Now maybe programming can be organized in a way that doesn’t really require a team. People can get projects done by interacting in a more transactional, contractor/gig-worker way. But that is a very different experience from being part of a team.

On HN and Reddit people are engaged in the characteristic activity of friendship - discussing topics of mutual interest - yet it would be pretty sad if that’s all someone had for friends.

On web forums like HN people post regardless of who might be reading. That's an important difference.

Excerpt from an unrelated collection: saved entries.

theorem execBrcTne_keeps {s0 : State} {e : EngId} {rs1 : RegNo} {code : BitVec 5} {off : BitVec 13} {s : State} (hs : Keeps s0 s) :
    OutKeeps s0 (execBrcTne e rs1 code off s) := by
  unfold execBrcTne
  repeat'
    first
    | intro _
    | with_reducible (
      first
      | assumption | apply State.branchTag_keeps | fail_if_no_progress apply keeps_mk | apply out_next)
    | split | dsimp only

theorem execGo_keeps {s0 : State} {e : EngId} {off : BitVec 26} {s : State} (hs : Keeps s0 s) :
    OutKeeps s0 (execGo e off s) := by
  unfold execGo
  repeat'
    first
    | intro _
    | with_reducible (
      first
      | assumption | apply State.issue_keeps | apply State.setPc_keeps | fail_if_no_progress apply keeps_mk | apply out_next | apply res_done
      | apply res_commit | apply res_settle | apply res_fault | apply res_wait | apply res_kept | apply res_stall)
    | split | dsimp only

theorem execCall_keeps {s0 : State} {e : EngId} {rl : RegNo} {off : BitVec 21} {s : State} (hs : Keeps s0 s) :
    OutKeeps s0 (execCall e rl off s) := by
  unfold execCall
  repeat'
    first
    | intro _
    | with_reducible (
      first
      | assumption | apply State.issue_keeps | apply State.setPc_keeps | apply State.setG_keeps | fail_if_no_progress apply keeps_mk | apply out_next
      | apply res_done | apply res_commit | apply res_settle | apply res_fault | apply res_wait | apply res_kept | apply res_stall)
    | split | dsimp only

theorem execGor_keeps {s0 : State} {e : EngId} {rd : RegNo} {rs1 : RegNo} {i : BitVec 16} {s : State} (hs : Keeps s0 s) :
    OutKeeps s0 (execGor e rd rs1 i s) := by
  unfold execGor
  repeat'
    first
    | intro _
    | with_reducible (
      first
      | assumption | apply State.issue_keeps | apply State.setPc_keeps | apply State.setG_keeps | fail_if_no_progress apply keeps_mk | apply out_next
      | apply res_done | apply res_commit | apply res_settle | apply res_fault | apply res_wait | apply res_kept | apply res_stall | apply keeps_ite)
    | split | dsimp only

theorem execNop_keeps {s0 : State} {e : EngId} {s : State} (hs : Keeps s0 s) :
    OutKeeps s0 (execNop e s) := by
  unfold execNop
  repeat'
    first
    | intro _
    | with_reducible (
      first
      | assumption | apply State.issue_keeps | fail_if_no_progress apply keeps_mk | apply out_next | apply res_done | apply res_commit
      | apply res_settle | apply res_fault | apply res_wait | apply res_kept | apply res_stall)
    | split | dsimp only

/-! Custom -/

theorem State.microLine_keeps {s0 : State} {s : State} {e : Nat} {pa : Nat} (hs : Keeps s0 s) :
    Keeps s0 (State.microLine s e pa).2.2 := by
  unfold State.microLine
  repeat'
    first
    | intro _
    | with_reducible (
      first
      | assumption | apply State.cohRead_keeps | apply State.lvsRead_keeps | apply State.defaultTarget_keeps | fail_if_no_progress apply keeps_mk
      | apply keeps_ite | apply keeps_ite1 | apply keeps_ite2 | refine keeps_of_eq (by assumption) ?_ | refine keeps_of_eq2 (by assumption) ?_
      | refine keeps_of_eq3 (by assumption) ?_)
    | split | dsimp only

theorem State.microStore_keeps {s0 : State} {s : State} {e : Nat} {pa : Nat} {bs : List Byte} {tag : Tag} (hs : Keeps s0 s) :
    Keeps s0 (State.microStore s e pa bs tag).2 := by
  unfold State.microStore
  repeat'
    first
    | intro _
    | with_reducible (
      first
      | assumption | apply State.cohPartial_keeps | apply State.lvsWrite_keeps | apply State.defaultTarget_keeps | fail_if_no_progress apply keeps_mk
      | apply keeps_ite | apply keeps_ite1 | apply keeps_ite2 | refine keeps_of_eq (by assumption) ?_ | refine keeps_of_eq2 (by assumption) ?_
      | refine keeps_of_eq3 (by assumption) ?_)
    | split | dsimp only

/-- The data port of a microword keeps the queue and the form of memory. -/
@[irreducible] def MicroKeeps (s : State) (r : MicroPort) : Prop :=
  match r with
  | .go _ t | .fault _ t => Keeps s t
  | _ => True

theorem mp_go {s0 t : State} {m : MRun} (h : Keeps s0 t) : MicroKeeps s0 (.go m t) := by unfold MicroKeeps; exact h
theorem mp_fault {s0 t : State} {x : Trap} (h : Keeps s0 t) : MicroKeeps s0 (.fault x t) := by unfold MicroKeeps; exact h
theorem mp_stall {s0 : State} : MicroKeeps s0 .stall := by unfold MicroKeeps; trivial
theorem mp_fence {s0 : State} : MicroKeeps s0 .fence := by unfold MicroKeeps; trivial
theorem mp_ite {s0 : State} {x y : MicroPort} {p : Prop} [Decidable p] (h : MicroKeeps s0 x) (g : MicroKeeps s0 y) :
    MicroKeeps s0 (if p then x else y) := by split <;> assumption
theorem keeps_of_go {s0 t : State} {r : MicroPort} {m : MRun} (e : r = .go m t) (h : MicroKeeps s0 r) : Keeps s0 t := by
  rw [e] at h; unfold MicroKeeps at h; exact h
theorem keeps_of_mfault {s0 t : State} {r : MicroPort} {x : Trap} (e : r = .fault x t) (h : MicroKeeps s0 r) : Keeps s0 t := by
  rw [e] at h; unfold MicroKeeps at h; exact h

theorem State.microPort_keeps {s0 : State} {s : State} {e : Nat} {m : MRun} {w : Mw} {ea : Word} {b : TWord} (hs : Keeps s0 s) :
    MicroKeeps s0 (State.microPort s e m w ea b) := by
  unfold State.microPort
  repeat'
    first
    | intro _
    | with_reducible (
      first
      | assumption | apply State.modEngine_keeps | apply State.loadLine_keeps | apply State.takeFreeN_keeps | apply State.pageRead_keeps
      | apply State.viewRead_keeps | apply State.microLine_keeps | apply answered_keeps | apply State.pageWrite_keeps | apply State.viewWrite_keeps
      | apply State.microStore_keeps | apply State.arrive_keeps | apply State.lkst_keeps | apply State.closeLock_keeps
      | fail_if_no_progress apply keeps_mk | apply opt2_some | apply opt2_none | apply opt2_map | apply opt2_ite
      | refine keeps_of_some2 (by assumption) ?_ | apply mp_go | apply mp_fault | apply mp_stall | apply mp_fence | apply mp_ite | apply keeps_ite
      | apply keeps_ite1 | apply keeps_ite2 | refine keeps_of_eq (by assumption) ?_ | refine keeps_of_eq2 (by assumption) ?_
      | refine keeps_of_eq3 (by assumption) ?_)
    | split | dsimp only

theorem State.microDisp_keeps {s0 : State} {s : State} {e : Nat} {o : CustOp} {m : MRun} (hs : Keeps s0 s) :
    Keeps s0 (State.microDisp s e o m) := by
  unfold State.microDisp
  repeat'
    first
    | intro _
    | with_reducible (
      first
      | assumption | apply State.setPc_keeps | apply State.commitNow_keeps | apply State.modRun_keeps | apply State.crStore_keeps
      | apply State.modEngine_keeps | fail_if_no_progress apply keeps_mk | apply keeps_each | apply keeps_ite)
    | split | dsimp only

theorem microExc_keeps {s0 : State} {o : CustOp} {w : Mw} {s : State} (hs : Keeps s0 s) :
    ResKeeps s0 (microExc o w s) := by
  unfold microExc
  repeat'
    first
    | intro _
    | with_reducible (
      first
      | assumption | apply State.takeFreeN_keeps | fail_if_no_progress apply keeps_mk | apply res_done | apply res_commit | apply res_settle
      | apply res_fault | apply res_wait | apply res_kept | apply res_stall | apply keeps_ite | apply keeps_ite1 | apply keeps_ite2 | apply res_ite
      | refine keeps_of_eq (by assumption) ?_ | refine keeps_of_eq2 (by assumption) ?_ | refine keeps_of_eq3 (by assumption) ?_)
    | split | dsimp only

theorem State.microFault_keeps {s0 : State} {s : State} {e : Nat} {kind : Nat} {ma : Nat} (hs : Keeps s0 s) :
    ResKeeps s0 (State.microFault s e kind ma) := by
  unfold State.microFault
  repeat'
    first
    | intro _
    | with_reducible (
      first
      | assumption | apply State.recovery_keeps | fail_if_no_progress apply keeps_mk | apply res_done | apply res_commit | apply res_settle
      | apply res_fault | apply res_wait | apply res_kept | apply res_stall)
    | split | dsimp only

theorem microRun_keeps {s0 : State} {e : Nat} {o : CustOp} {x2 : Nat} {x3 : MRun} {x4 : State} (hs : Keeps s0 x4) :
    ResKeeps s0 (microRun e o x2 x3 x4) := by
  induction x2 generalizing e o x3 x4 with
  | zero =>
    unfold microRun
    repeat'
      first
      | intro _
      | with_reducible (
        first
        | assumption | apply State.microDisp_keeps | apply State.microFault_keeps | apply State.commitNow_keeps | apply State.setPc_keeps
        | apply State.count_keeps | apply State.takeFree_keeps | apply microExc_keeps | apply State.drainOut_keeps | apply State.microPort_keeps
        | fail_if_no_progress apply keeps_mk | apply res_done | apply res_commit | apply res_settle | apply res_fault | apply res_wait
        | apply res_kept | apply res_stall | refine keeps_of_go (by assumption) ?_ | refine keeps_of_mfault (by assumption) ?_
        | refine keeps_of_eq (by assumption) ?_ | refine keeps_of_eq2 (by assumption) ?_ | refine keeps_of_eq3 (by assumption) ?_
        | refine keeps_of_done (by assumption) ?_ | refine keeps_of_commit (by assumption) ?_ | refine keeps_of_settle (by assumption) ?_
        | refine keeps_of_fault (by assumption) ?_ | refine keeps_of_wait (by assumption) ?_ | refine keeps_of_kept (by assumption) ?_)
      | split | dsimp only
  | succ k ih =>
    unfold microRun
    repeat'
      first
      | intro _
      | with_reducible (
        first
        | assumption | apply State.microDisp_keeps | apply State.microFault_keeps | apply State.commitNow_keeps | apply State.setPc_keeps
        | apply State.count_keeps | apply State.takeFree_keeps | apply microExc_keeps | apply State.drainOut_keeps | apply State.microPort_keeps
        | fail_if_no_progress apply keeps_mk | apply res_done | apply res_commit | apply res_settle | apply res_fault | apply res_wait
        | apply res_kept | apply res_stall | refine keeps_of_go (by assumption) ?_ | refine keeps_of_mfault (by assumption) ?_
        | refine keeps_of_eq (by assumption) ?_ | refine keeps_of_eq2 (by assumption) ?_ | refine keeps_of_eq3 (by assumption) ?_
        | refine keeps_of_done (by assumption) ?_ | refine keeps_of_commit (by assumption) ?_ | refine keeps_of_settle (by assumption) ?_
        | refine keeps_of_fault (by assumption) ?_ | refine keeps_of_wait (by assumption) ?_ | refine keeps_of_kept (by assumption) ?_)
      | with_reducible apply ih | split | dsimp only

theorem execCustomerInstruction_keeps {s0 : State} {e : EngId} {rd : RegNo} {rs1 : RegNo} {rs2 : RegNo} {x : BitVec 7} {sub : Fin 16} {s : State} (hs : Keeps s0 s) :
    OutKeeps s0 (execCustomerInstruction e rd rs1 rs2 x sub s) := by
  unfold execCustomerInstruction
  repeat'
    first
    | intro _
    | with_reducible (
      first
      | assumption | apply State.issue_keeps | apply State.takeFree_keeps | apply microRun_keeps | fail_if_no_progress apply keeps_mk | apply out_next
      | apply res_done | apply res_commit | apply res_settle | apply res_fault | apply res_wait | apply res_kept | apply res_stall | apply keeps_ite
      | apply keeps_ite1 | apply keeps_ite2 | apply res_ite | refine keeps_of_eq (by assumption) ?_ | refine keeps_of_eq2 (by assumption) ?_
      | refine keeps_of_eq3 (by assumption) ?_ | refine keeps_of_done (by assumption) ?_ | refine keeps_of_commit (by assumption) ?_
      | refine keeps_of_settle (by assumption) ?_ | refine keeps_of_fault (by assumption) ?_ | refine keeps_of_wait (by assumption) ?_
      | refine keeps_of_kept (by assumption) ?_)
    | split | dsimp only

/-! Fp -/

theorem fpFinish_keeps {s0 : State} {e : Nat} {r : FRes} {w : State → Nat → State} {s : State} (hw : ∀ t n, Keeps s0 t → Keeps s0 (w t n)) (hs : Keeps s0 s) :
    ResKeeps s0 (fpFinish e r w s) := by
  unfold fpFinish
  repeat'
    first
    | intro _
    | with_reducible (
      first
      | assumption | apply hw | apply State.setVfcsr_keeps | fail_if_no_progress apply keeps_mk | apply res_done | apply res_commit | apply res_settle
      | apply res_fault | apply res_wait | apply res_kept | apply res_stall | apply keeps_ite | apply res_ite)
    | split | dsimp only

theorem State.fpOp_keeps {s0 : State} {s : State} {e : Nat} {fmt : BitVec 2} {rm : BitVec 3} {parcel : Nat} {f : Fmt → Nat → State → FRes} {fd : RegNo} {srcs : List RegRef} (hs : Keeps s0 s) :
    Keeps s0 (State.fpOp s e fmt rm parcel f fd srcs) := by
  unfold State.fpOp
  repeat'
    first
    | intro _
    | with_reducible (
      first
      | assumption | apply State.issue_keeps | apply fpFinish_keeps | apply State.setF_keeps | fail_if_no_progress apply keeps_mk | apply res_done
      | apply res_commit | apply res_settle | apply res_fault | apply res_wait | apply res_kept | apply res_stall | apply keeps_ite | apply res_ite
      | refine keeps_of_done (by assumption) ?_ | refine keeps_of_commit (by assumption) ?_ | refine keeps_of_settle (by assumption) ?_
      | refine keeps_of_fault (by assumption) ?_ | refine keeps_of_wait (by assumption) ?_ | refine keeps_of_kept (by assumption) ?_)
    | split | dsimp only

theorem execFadd_keeps {s0 : State} {e : EngId} {fd : RegNo} {fa : RegNo} {fb : RegNo} {fmt : BitVec 2} {rm : BitVec 3} {s : State} (hs : Keeps s0 s) :
    OutKeeps s0 (execFadd e fd fa fb fmt rm s) := by
  unfold execFadd
  repeat'
    first
    | intro _
    | with_reducible (
      first
      | assumption | apply State.fpOp_keeps | fail_if_no_progress apply keeps_mk | apply out_next)
    | split | dsimp only

theorem execFsub_keeps {s0 : State} {e : EngId} {fd : RegNo} {fa : RegNo} {fb : RegNo} {fmt : BitVec 2} {rm : BitVec 3} {s : State} (hs : Keeps s0 s) :
    OutKeeps s0 (execFsub e fd fa fb fmt rm s) := by
  unfold execFsub
  repeat'
    first
    | intro _
    | with_reducible (
      first
      | assumption | apply State.fpOp_keeps | fail_if_no_progress apply keeps_mk | apply out_next)
    | split | dsimp only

Humans were not made to spend 40+ hours/week not socializing.
The nice thing about "remote work" is you can choose who you want to spend that 40+ hours a week with.
You had 18+ years spending 24/7 with your parents. Also, I'm sure the weekly calls aren't quite enough from their end, they never are for a parent--understandably!
A lot of meetings are also a complete waste of many people's time.
Whenever I get a meeting I don't understand why I was invited to, I just ask whoever invited me, or my boss if customer did, what my purpose is in the meeting.

Almost always I can avoid the full meeting with the understanding that they can call me in if they need my expertise. When that happens it's typically just a couple of questions and I can go back.

Sure some weeks can get a bit busy with meetings if we have a lot of projects going on, but I'm almost never in a meeting where I feel I'm wasting time.

This is something great about video conferencing. Forced to attend a meeting that has no bearing on your work. If you are there in person, banging away on your keyboard the whole time in the corner is considered rude. On video conferencing you can just mute yourself, turn down the volume and just keep your ears perked for your name and keep working.
In Japan it's socially acceptable to fall asleep during meetings.
Probably stating the obvious, but isn't being forced to attend a meeting that has no bearing on one's work is a sign of a pretty significant organisational dysfunction?
it might be but it's still commonplace, and not just in America
Though if there's anything the past few months have demonstrated, online meetings have that same problem.
The solution is fewer, more effective, meetings not forcing people back to face-to-face meetings that should have been an email.
Depends on the hybrid model.

If it's "3 days every week at the office", then you need to live close by.

If it's "two days every month", you can just stay at a hotel for that time with the money you saved from commuting - maybe even bring the whole family =)

> I'm struggling with the idea of hybrid WFH.

I'd be ok with up to a max of one day a week in the office.

That doesn't restrict location too much. Only one day a week, I'm willing to put up with a multi-hour commute. Anything more than one day, I don't think so.